The University’s student affirmative action programs, which began in 1968, have helped bring about a substantial change in the character of the student body. Over this period, total minority enrollment has increased from about 4 percent to nearly 20 percent, according to a report presented to the Board of Regents on Feb. 16.
The Office of Minority Affairs has spent about $25 million from institutional resources over this period. Additional funds, both institutional and from federal sources, support programs in health sciences, engineering and other academic units.
Since 1971, when the Office of Minority Affairs began keeping records of graduates by ethnic group, more than 5,000 minority students who entered the University through the Educational Opportunity Program (EOP) earned undergraduate degrees. In 1987, 62 percent of all minority students earning undergraduate degrees at four-year, public institutions in Washington were UW graduates.

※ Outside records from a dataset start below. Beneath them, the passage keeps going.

-- ==== Sys2Proof/Laws/Decode.lean ====
section
/-! SUPPORT. The fields of Words laid out as R83 lays them out, and the decoder's answer for each layout. The ignored bits
are variables, so the answer does not depend on them. -/

namespace Sys2Proof

/-- A concatenation as a number: the left part above the right part. -/
theorem toNat_cat {a b : Nat} (x : BitVec a) (y : BitVec b) : (x ++ y).toNat = x.toNat * 2 ^ b + y.toNat := by
  rw [BitVec.toNat_append, ← Nat.shiftLeft_add_eq_or_of_lt y.isLt, Nat.shiftLeft_eq]

/-- A range of bits as a number. -/
theorem toNat_extract (w : Word) (start n : Nat) : (w.extractLsb' start n).toNat = w.toNat / 2 ^ start % 2 ^ n := by
  rw [BitVec.extractLsb'_toNat, Nat.shiftRight_eq_div_pow]

/-! Words of each layout as numbers; the widths are those of R83. -/

theorem layout_4_3_9 (a : BitVec 4) (b : BitVec 3) (c : BitVec 9) :
    BitVec.toNat (w := 16) (a ++ b ++ c) = ((a.toNat) * 2 ^ 3 + b.toNat) * 2 ^ 9 + c.toNat := by
  have h : ((a ++ b ++ c)).toNat = ((a.toNat) * 2 ^ 3 + b.toNat) * 2 ^ 9 + c.toNat := by rw [toNat_cat, toNat_cat]
  exact h

theorem layout_4_3_3_1_2_3 (a : BitVec 4) (b : BitVec 3) (c : BitVec 3) (d : BitVec 1) (e : BitVec 2) (f : BitVec 3) :
    BitVec.toNat (w := 16) (a ++ b ++ c ++ d ++ e ++ f) = (((((a.toNat) * 2 ^ 3 + b.toNat) * 2 ^ 3 + c.toNat) * 2 ^ 1 + d.toNat) * 2 ^ 2 + e.toNat) * 2 ^ 3 + f.toNat := by
  have h : ((a ++ b ++ c ++ d ++ e ++ f)).toNat = (((((a.toNat) * 2 ^ 3 + b.toNat) * 2 ^ 3 + c.toNat) * 2 ^ 1 + d.toNat) * 2 ^ 2 + e.toNat) * 2 ^ 3 + f.toNat := by rw [toNat_cat, toNat_cat, toNat_cat, toNat_cat, toNat_cat]
  exact h

theorem layout_4_3_3_1_5 (a : BitVec 4) (b : BitVec 3) (c : BitVec 3) (d : BitVec 1) (e : BitVec 5) :
    BitVec.toNat (w := 16) (a ++ b ++ c ++ d ++ e) = ((((a.toNat) * 2 ^ 3 + b.toNat) * 2 ^ 3 + c.toNat) * 2 ^ 1 + d.toNat) * 2 ^ 5 + e.toNat := by
  have h : ((a ++ b ++ c ++ d ++ e)).toNat = ((((a.toNat) * 2 ^ 3 + b.toNat) * 2 ^ 3 + c.toNat) * 2 ^ 1 + d.toNat) * 2 ^ 5 + e.toNat := by rw [toNat_cat, toNat_cat, toNat_cat, toNat_cat]
  exact h

theorem layout_4_1_11 (a : BitVec 4) (b : BitVec 1) (c : BitVec 11) :
    BitVec.toNat (w := 16) (a ++ b ++ c) = ((a.toNat) * 2 ^ 1 + b.toNat) * 2 ^ 11 + c.toNat := by
  have h : ((a ++ b ++ c)).toNat = ((a.toNat) * 2 ^ 1 + b.toNat) * 2 ^ 11 + c.toNat := by rw [toNat_cat, toNat_cat]
  exact h

theorem layout_4_1_2_3_6 (a : BitVec 4) (b : BitVec 1) (c : BitVec 2) (d : BitVec 3) (e : BitVec 6) :
    BitVec.toNat (w := 16) (a ++ b ++ c ++ d ++ e) = ((((a.toNat) * 2 ^ 1 + b.toNat) * 2 ^ 2 + c.toNat) * 2 ^ 3 + d.toNat) * 2 ^ 6 + e.toNat := by
  have h : ((a ++ b ++ c ++ d ++ e)).toNat = ((((a.toNat) * 2 ^ 1 + b.toNat) * 2 ^ 2 + c.toNat) * 2 ^ 3 + d.toNat) * 2 ^ 6 + e.toNat := by rw [toNat_cat, toNat_cat, toNat_cat, toNat_cat]
  exact h

theorem layout_4_3_3_6 (a : BitVec 4) (b : BitVec 3) (c : BitVec 3) (d : BitVec 6) :
    BitVec.toNat (w := 16) (a ++ b ++ c ++ d) = (((a.toNat) * 2 ^ 3 + b.toNat) * 2 ^ 3 + c.toNat) * 2 ^ 6 + d.toNat := by
  have h : ((a ++ b ++ c ++ d)).toNat = (((a.toNat) * 2 ^ 3 + b.toNat) * 2 ^ 3 + c.toNat) * 2 ^ 6 + d.toNat := by rw [toNat_cat, toNat_cat, toNat_cat]
  exact h

theorem layout_4_12 (a : BitVec 4) (b : BitVec 12) :
    BitVec.toNat (w := 16) (a ++ b) = (a.toNat) * 2 ^ 12 + b.toNat := by
  have h : ((a ++ b)).toNat = (a.toNat) * 2 ^ 12 + b.toNat := by rw [toNat_cat]
  exact h

theorem layout_4_4_8 (a : BitVec 4) (b : BitVec 4) (c : BitVec 8) :
    BitVec.toNat (w := 16) (a ++ b ++ c) = ((a.toNat) * 2 ^ 4 + b.toNat) * 2 ^ 8 + c.toNat := by
  have h : ((a ++ b ++ c)).toNat = ((a.toNat) * 2 ^ 4 + b.toNat) * 2 ^ 8 + c.toNat := by rw [toNat_cat, toNat_cat]
  exact h

/-! The decoder on each layout. -/

theorem decode_br (c : Config) (nzp : BitVec 3) (off9 : BitVec 9) :
    decode c (0b0000#4 ++ nzp ++ off9) = .br nzp off9 := by
  have h := layout_4_3_9 0b0000#4 nzp off9
  have := nzp.isLt
  have := off9.isLt
  have h0 : fieldOpcode (0b0000#4 ++ nzp ++ off9) = 0b0000#4 := by
    apply BitVec.eq_of_toNat_eq
    rw [fieldOpcode, toNat_extract, h]
    simp
    try omega
  have h1 : fieldDr (0b0000#4 ++ nzp ++ off9) = nzp := by
    apply BitVec.eq_of_toNat_eq
    rw [fieldDr, toNat_extract, h]
    simp
    try omega
  have h2 : fieldOff9 (0b0000#4 ++ nzp ++ off9) = off9 := by
    apply BitVec.eq_of_toNat_eq
    rw [fieldOff9, toNat_extract, h]
    simp
    try omega
  generalize ((0b0000#4 ++ nzp ++ off9) : Word) = w at *
  simp [decode, h0, h1, h2]

theorem decode_addReg (c : Config) (dr : BitVec 3) (sr1 : BitVec 3) (ign : BitVec 2) (sr2 : BitVec 3) :
    decode c (0b0001#4 ++ dr ++ sr1 ++ 0b0#1 ++ ign ++ sr2) = .addReg dr sr1 sr2 := by
  have h := layout_4_3_3_1_2_3 0b0001#4 dr sr1 0b0#1 ign sr2
  have := dr.isLt
  have := sr1.isLt
  have := ign.isLt
  have := sr2.isLt
  have h0 : fieldOpcode (0b0001#4 ++ dr ++ sr1 ++ 0b0#1 ++ ign ++ sr2) = 0b0001#4 := by
    apply BitVec.eq_of_toNat_eq
    rw [fieldOpcode, toNat_extract, h]
    simp
    try omega
  have h1 : fieldDr (0b0001#4 ++ dr ++ sr1 ++ 0b0#1 ++ ign ++ sr2) = dr := by
    apply BitVec.eq_of_toNat_eq
    rw [fieldDr, toNat_extract, h]
    simp
    try omega
  have h2 : fieldBase (0b0001#4 ++ dr ++ sr1 ++ 0b0#1 ++ ign ++ sr2) = sr1 := by
    apply BitVec.eq_of_toNat_eq
    rw [fieldBase, toNat_extract, h]
    simp
    try omega
  have h3 : fieldMode (0b0001#4 ++ dr ++ sr1 ++ 0b0#1 ++ ign ++ sr2) = 0b0#1 := by
    apply BitVec.eq_of_toNat_eq
    rw [fieldMode, toNat_extract, h]
    simp
    try omega
  have h4 : fieldSr2 (0b0001#4 ++ dr ++ sr1 ++ 0b0#1 ++ ign ++ sr2) = sr2 := by
    apply BitVec.eq_of_toNat_eq
    rw [fieldSr2, toNat_extract, h]
    simp
    try omega
  generalize ((0b0001#4 ++ dr ++ sr1 ++ 0b0#1 ++ ign ++ sr2) : Word) = w at *
  simp [decode, h0, h1, h2, h3, h4]

theorem decode_addImm (c : Config) (dr : BitVec 3) (sr1 : BitVec 3) (imm5 : BitVec 5) :
    decode c (0b0001#4 ++ dr ++ sr1 ++ 0b1#1 ++ imm5) = .addImm dr sr1 imm5 := by
  have h := layout_4_3_3_1_5 0b0001#4 dr sr1 0b1#1 imm5
  have := dr.isLt
  have := sr1.isLt
  have := imm5.isLt
  have h0 : fieldOpcode (0b0001#4 ++ dr ++ sr1 ++ 0b1#1 ++ imm5) = 0b0001#4 := by
    apply BitVec.eq_of_toNat_eq
    rw [fieldOpcode, toNat_extract, h]
    simp
    try omega
  have h1 : fieldDr (0b0001#4 ++ dr ++ sr1 ++ 0b1#1 ++ imm5) = dr := by
    apply BitVec.eq_of_toNat_eq
    rw [fieldDr, toNat_extract, h]
    simp
    try omega
  have h2 : fieldBase (0b0001#4 ++ dr ++ sr1 ++ 0b1#1 ++ imm5) = sr1 := by
    apply BitVec.eq_of_toNat_eq
    rw [fieldBase, toNat_extract, h]
    simp
    try omega
  have h3 : fieldMode (0b0001#4 ++ dr ++ sr1 ++ 0b1#1 ++ imm5) = 0b1#1 := by
    apply BitVec.eq_of_toNat_eq
    rw [fieldMode, toNat_extract, h]
    simp
    try omega
  have h4 : fieldImm5 (0b0001#4 ++ dr ++ sr1 ++ 0b1#1 ++ imm5) = imm5 := by
    apply BitVec.eq_of_toNat_eq
    rw [fieldImm5, toNat_extract, h]
    simp
    try omega
  generalize ((0b0001#4 ++ dr ++ sr1 ++ 0b1#1 ++ imm5) : Word) = w at *
  simp [decode, h0, h1, h2, h3, h4]

theorem decode_ld (c : Config) (dr : BitVec 3) (off9 : BitVec 9) :
    decode c (0b0010#4 ++ dr ++ off9) = .ld dr off9 := by
  have h := layout_4_3_9 0b0010#4 dr off9
  have := dr.isLt
  have := off9.isLt
  have h0 : fieldOpcode (0b0010#4 ++ dr ++ off9) = 0b0010#4 := by
    apply BitVec.eq_of_toNat_eq
    rw [fieldOpcode, toNat_extract, h]
    simp
    try omega
  have h1 : fieldDr (0b0010#4 ++ dr ++ off9) = dr := by
    apply BitVec.eq_of_toNat_eq
    rw [fieldDr, toNat_extract, h]
    simp
    try omega
  have h2 : fieldOff9 (0b0010#4 ++ dr ++ off9) = off9 := by
    apply BitVec.eq_of_toNat_eq
    rw [fieldOff9, toNat_extract, h]
    simp
    try omega
  generalize ((0b0010#4 ++ dr ++ off9) : Word) = w at *
  simp [decode, h0, h1, h2]

theorem decode_st (c : Config) (sr : BitVec 3) (off9 : BitVec 9) :
    decode c (0b0011#4 ++ sr ++ off9) = .st sr off9 := by
  have h := layout_4_3_9 0b0011#4 sr off9
  have := sr.isLt
  have := off9.isLt
  have h0 : fieldOpcode (0b0011#4 ++ sr ++ off9) = 0b0011#4 := by
    apply BitVec.eq_of_toNat_eq
    rw [fieldOpcode, toNat_extract, h]
    simp
    try omega
  have h1 : fieldDr (0b0011#4 ++ sr ++ off9) = sr := by
    apply BitVec.eq_of_toNat_eq
    rw [fieldDr, toNat_extract, h]
    simp
    try omega
  have h2 : fieldOff9 (0b0011#4 ++ sr ++ off9) = off9 := by
    apply BitVec.eq_of_toNat_eq
    rw [fieldOff9, toNat_extract, h]
    simp
    try omega
  generalize ((0b0011#4 ++ sr ++ off9) : Word) = w at *
  simp [decode, h0, h1, h2]

theorem decode_jsr (c : Config) (off11 : BitVec 11) :
    decode c (0b0100#4 ++ 0b1#1 ++ off11) = .jsr off11 := by
  have h := layout_4_1_11 0b0100#4 0b1#1 off11
  have := off11.isLt
  have h0 : fieldOpcode (0b0100#4 ++ 0b1#1 ++ off11) = 0b0100#4 := by
    apply BitVec.eq_of_toNat_eq
    rw [fieldOpcode, toNat_extract, h]
    simp
    try omega
  have h1 : fieldFlag (0b0100#4 ++ 0b1#1 ++ off11) = 0b1#1 := by
    apply BitVec.eq_of_toNat_eq
    rw [fieldFlag, toNat_extract, h]
    simp
    try omega
  have h2 : fieldOff11 (0b0100#4 ++ 0b1#1 ++ off11) = off11 := by
    apply BitVec.eq_of_toNat_eq
    rw [fieldOff11, toNat_extract, h]
    simp
    try omega
  generalize ((0b0100#4 ++ 0b1#1 ++ off11) : Word) = w at *
  simp [decode, h0, h1, h2]

theorem decode_jsrr (c : Config) (ign : BitVec 2) (base : BitVec 3) (ign2 : BitVec 6) :
    decode c (0b0100#4 ++ 0b0#1 ++ ign ++ base ++ ign2) = .jsrr base := by
  have h := layout_4_1_2_3_6 0b0100#4 0b0#1 ign base ign2
  have := ign.isLt
  have := base.isLt
  have := ign2.isLt
  have h0 : fieldOpcode (0b0100#4 ++ 0b0#1 ++ ign ++ base ++ ign2) = 0b0100#4 := by
    apply BitVec.eq_of_toNat_eq
    rw [fieldOpcode, toNat_extract, h]
    simp
    try omega
  have h1 : fieldFlag (0b0100#4 ++ 0b0#1 ++ ign ++ base ++ ign2) = 0b0#1 := by
    apply BitVec.eq_of_toNat_eq
    rw [fieldFlag, toNat_extract, h]
    simp
    try omega
  have h2 : fieldBase (0b0100#4 ++ 0b0#1 ++ ign ++ base ++ ign2) = base := by
    apply BitVec.eq_of_toNat_eq
    rw [fieldBase, toNat_extract, h]
    simp
    try omega
  generalize ((0b0100#4 ++ 0b0#1 ++ ign ++ base ++ ign2) : Word) = w at *
  simp [decode, h0, h1, h2]

theorem decode_andReg (c : Config) (dr : BitVec 3) (sr1 : BitVec 3) (ign : BitVec 2) (sr2 : BitVec 3) :
    decode c (0b0101#4 ++ dr ++ sr1 ++ 0b0#1 ++ ign ++ sr2) = .andReg dr sr1 sr2 := by
  have h := layout_4_3_3_1_2_3 0b0101#4 dr sr1 0b0#1 ign sr2
  have := dr.isLt
  have := sr1.isLt
  have := ign.isLt
  have := sr2.isLt
  have h0 : fieldOpcode (0b0101#4 ++ dr ++ sr1 ++ 0b0#1 ++ ign ++ sr2) = 0b0101#4 := by
    apply BitVec.eq_of_toNat_eq
    rw [fieldOpcode, toNat_extract, h]
    simp
    try omega
  have h1 : fieldDr (0b0101#4 ++ dr ++ sr1 ++ 0b0#1 ++ ign ++ sr2) = dr := by
    apply BitVec.eq_of_toNat_eq
    rw [fieldDr, toNat_extract, h]
    simp
    try omega
  have h2 : fieldBase (0b0101#4 ++ dr ++ sr1 ++ 0b0#1 ++ ign ++ sr2) = sr1 := by
    apply BitVec.eq_of_toNat_eq
    rw [fieldBase, toNat_extract, h]
    simp
    try omega
  have h3 : fieldMode (0b0101#4 ++ dr ++ sr1 ++ 0b0#1 ++ ign ++ sr2) = 0b0#1 := by
    apply BitVec.eq_of_toNat_eq
    rw [fieldMode, toNat_extract, h]
    simp
    try omega
  have h4 : fieldSr2 (0b0101#4 ++ dr ++ sr1 ++ 0b0#1 ++ ign ++ sr2) = sr2 := by
    apply BitVec.eq_of_toNat_eq
    rw [fieldSr2, toNat_extract, h]
    simp
    try omega
  generalize ((0b0101#4 ++ dr ++ sr1 ++ 0b0#1 ++ ign ++ sr2) : Word) = w at *
  simp [decode, h0, h1, h2, h3, h4]

theorem decode_andImm (c : Config) (dr : BitVec 3) (sr1 : BitVec 3) (imm5 : BitVec 5) :
    decode c (0b0101#4 ++ dr ++ sr1 ++ 0b1#1 ++ imm5) = .andImm dr sr1 imm5 := by
  have h := layout_4_3_3_1_5 0b0101#4 dr sr1 0b1#1 imm5
  have := dr.isLt
  have := sr1.isLt
  have := imm5.isLt
  have h0 : fieldOpcode (0b0101#4 ++ dr ++ sr1 ++ 0b1#1 ++ imm5) = 0b0101#4 := by
    apply BitVec.eq_of_toNat_eq
    rw [fieldOpcode, toNat_extract, h]
    simp
    try omega
  have h1 : fieldDr (0b0101#4 ++ dr ++ sr1 ++ 0b1#1 ++ imm5) = dr := by
    apply BitVec.eq_of_toNat_eq
    rw [fieldDr, toNat_extract, h]
    simp
    try omega
  have h2 : fieldBase (0b0101#4 ++ dr ++ sr1 ++ 0b1#1 ++ imm5) = sr1 := by
    apply BitVec.eq_of_toNat_eq
    rw [fieldBase, toNat_extract, h]
    simp
    try omega
  have h3 : fieldMode (0b0101#4 ++ dr ++ sr1 ++ 0b1#1 ++ imm5) = 0b1#1 := by
    apply BitVec.eq_of_toNat_eq
    rw [fieldMode, toNat_extract, h]
    simp
    try omega
  have h4 : fieldImm5 (0b0101#4 ++ dr ++ sr1 ++ 0b1#1 ++ imm5) = imm5 := by
    apply BitVec.eq_of_toNat_eq
    rw [fieldImm5, toNat_extract, h]
    simp
    try omega
  generalize ((0b0101#4 ++ dr ++ sr1 ++ 0b1#1 ++ imm5) : Word) = w at *
  simp [decode, h0, h1, h2, h3, h4]

theorem decode_ldr (c : Config) (dr : BitVec 3) (base : BitVec 3) (off6 : BitVec 6) :
    decode c (0b0110#4 ++ dr ++ base ++ off6) = .ldr dr base off6 := by
  have h := layout_4_3_3_6 0b0110#4 dr base off6
  have := dr.isLt
  have := base.isLt
  have := off6.isLt
  have h0 : fieldOpcode (0b0110#4 ++ dr ++ base ++ off6) = 0b0110#4 := by
    apply BitVec.eq_of_toNat_eq
    rw [fieldOpcode, toNat_extract, h]
    simp
    try omega
  have h1 : fieldDr (0b0110#4 ++ dr ++ base ++ off6) = dr := by
    apply BitVec.eq_of_toNat_eq
    rw [fieldDr, toNat_extract, h]
    simp
    try omega
  have h2 : fieldBase (0b0110#4 ++ dr ++ base ++ off6) = base := by
    apply BitVec.eq_of_toNat_eq
    rw [fieldBase, toNat_extract, h]
    simp
    try omega
  have h3 : fieldOff6 (0b0110#4 ++ dr ++ base ++ off6) = off6 := by
    apply BitVec.eq_of_toNat_eq
    rw [fieldOff6, toNat_extract, h]
    simp
    try omega
  generalize ((0b0110#4 ++ dr ++ base ++ off6) : Word) = w at *
  simp [decode, h0, h1, h2, h3]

“The UW has a record of support for minority student programs that few institutions can match,” says William Baker, acting vice president for minority affairs. Enrollment among most minority groups, with the exception of blacks, has risen steadily over the past two decades. Black student enrollment increased from 220 in 1968 to 1,468 in 1974, declined to 941 in 1985, and was 1,013 at the beginning of the 1989-90 academic year.
Six-year graduation rates among students admitted through EOP are lower than those of regularly admitted freshmen. For example, of those students regularly admitted in 1981, 62 percent had graduated six years later. For 1982 admissions, 61 percent got their degrees within six years. The comparable figures for EOP students are 36 and 31 percent.
In order to increase graduation rates, minority affairs and other units have invested in a variety of programs for counseling, tutorial help, skills-building classes, precollege preparatory and summer “bridge” programs, and other efforts.